# GMAT Challenge Question: Blackout Dates

Happy Thanksgiving, everyone!  With today as one of the busiest travel dates of the year, and undoubtedly a blackout date for your frequent-flier or rewards-miles program, we’ll offer this Data Sufficiency question for which blackouts can play a prominent role.

We’ll explain what we mean later today; for now, please enter your solutions in the comments field and we’ll be back this evening with an explanation and takeaway for which you’ll be thankful!

If y is an odd integer and the product of x and y equals 222, what is the value of x?

(1)  x is a prime number

(2)  y is a three-digit number

Update: Solution.  Much of this problem’s difficulty derives from the fact that it is hard for us to forget what we’ve already been told.   On Data Sufficiency questions, it’s therefore important to practice “Memory Blackout” when reading statement 2 – we must assess statement 2’s sufficiency on its own by blacking out everything we’ve learned from statement 1.
Here, statement 1 tells us that x is prime, and we already know that y is odd.  For an odd y to multiply by x and produce 222, an even number, x must be even.  Therefore, if x is both even and prime, x must be 2, and the statement is sufficient.

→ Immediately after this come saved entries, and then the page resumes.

/-- The hypotheses of TapQueueCommandsTakeEffect are met. -/
theorem witness_tapQueueCommandsTakeEffect :
  (∃ (t : Nat) (tap : Nat) (x : Pkt) (r : State) (s : State), (s = r.land t) ∧ (s.tap.offers.find? (fun q => q.1 == tap) = some (tap, x)) ∧ ((s.tapAt tap).videoCount < (s.setFor x.frame).tapQmax tap ∨ bit ((s.setFor x.frame).tap tap 0) 4 = true ∨ s.val Obj.tapFlush tap ≠ 0)) ∧
  (∃ (t : Nat) (tap : Nat) (x : Pkt) (r : State) (s : State), (s = r.land t) ∧ (s.tap.offers.find? (fun q => q.1 == tap) = some (tap, x)) ∧ ((s.setFor x.frame).tapQmax tap ≤ (s.tapAt tap).videoCount) ∧ (bit ((s.setFor x.frame).tap tap 0) 4 = false) ∧ (s.val Obj.tapFlush tap = 0)) ∧
  (∃ (t : Nat) (r : State) (s : State), (s = r.land t)) ∧
  (∃ (t : Nat) (r : State) (s : State), (s = r.land t) ∧ (s.tap.scannedAt + 65536 ≤ s.now)) ∧
  (∃ (t : Nat) (tap : Nat) (x : TapPkt) (rest : List TapPkt) (r : State) (s : State), (s = r.land t) ∧ ((s.tapAt tap).window = x :: rest) ∧ (s.cellar.safe = false) ∧ (x.departed + 1000 * s.val Obj.tapWinAgeUs < s.now)) ∧
  (∃ (t : Nat) (tap : Nat) (x : TapPkt) (rest : List TapPkt) (r : State) (s : State), (s = r.land t) ∧ ((s.tapAt tap).window = x :: rest) ∧ (s.now ≤ x.departed + 1000 * s.val Obj.tapWinAgeUs)) ∧
  (∃ (t : Nat) (who : Path) (row : Nat) (r : State) (s : State), (s = (r.land t).accessed who) ∧ (s.writeRefusal who Obj.tapFlush row (.num 1) = none)) ∧
  (∃ (t : Nat) (who : Path) (row : Nat) (r : State) (s : State), (s = (r.land t).accessed who) ∧ (s.writeRefusal who Obj.tapFlush row (.num 0) = none)) := by
  refine ⟨?_, ?_, ?_, ?_, ?_, ?_, ?_, ?_⟩
  · refine ⟨5, 3, aPkt, ((r0.brightHas Obj.tapW0 3 1).brightHas Obj.tapW2 3 (100 * 2 ^ 32 : Nat)).tapIs fun x => { x with offers := [(3, aPkt)] }, _, rfl, ?_⟩
    refine ⟨?_, ?_⟩ <;> first | decide +kernel | rfl
  · refine ⟨5, 3, aPkt, r0.tapIs fun x => { x with offers := [(3, aPkt)] }, _, rfl, ?_⟩
    refine ⟨?_, ?_, ?_, ?_⟩ <;> first | decide +kernel | rfl
  · refine ⟨5, r0, _, rfl⟩
  · refine ⟨65536, r0, _, rfl, ?_⟩
    decide +kernel
  · refine ⟨10 * giga, 3, aTapPkt, [], r0.setTap 3 { Tap.idle with window := [aTapPkt] }, _, rfl, ?_⟩
    refine ⟨?_, ?_, ?_⟩ <;> first | decide +kernel | rfl
  · refine ⟨5, 3, aTapPkt, [], r0.setTap 3 { Tap.idle with window := [aTapPkt] }, _, rfl, ?_⟩
    refine ⟨?_, ?_⟩ <;> first | decide +kernel | rfl
  · refine ⟨5, .firmware, 3, r0, _, rfl, ?_⟩
    decide +kernel
  · refine ⟨5, .firmware, 3, r0, _, rfl, ?_⟩
    decide +kernel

Attacking statement 2, we no longer know that x is prime – nor do we even know that x is an integer. We ONLY know that y is a 3-digit odd number.  You may be baited into thinking that x is an integer, bringing all or some of what you’ve learned from statement 1 into the process, but we  don’t know that at all.  y could be 333 and x could be 2/3 and statement 2 is still satisfied. Or, as you were probably trapped into predicting, y could be 111 and x could be 2.  But because we can’t know for certain in this case that x is an integer, the statement is not sufficient, and the correct answer is A.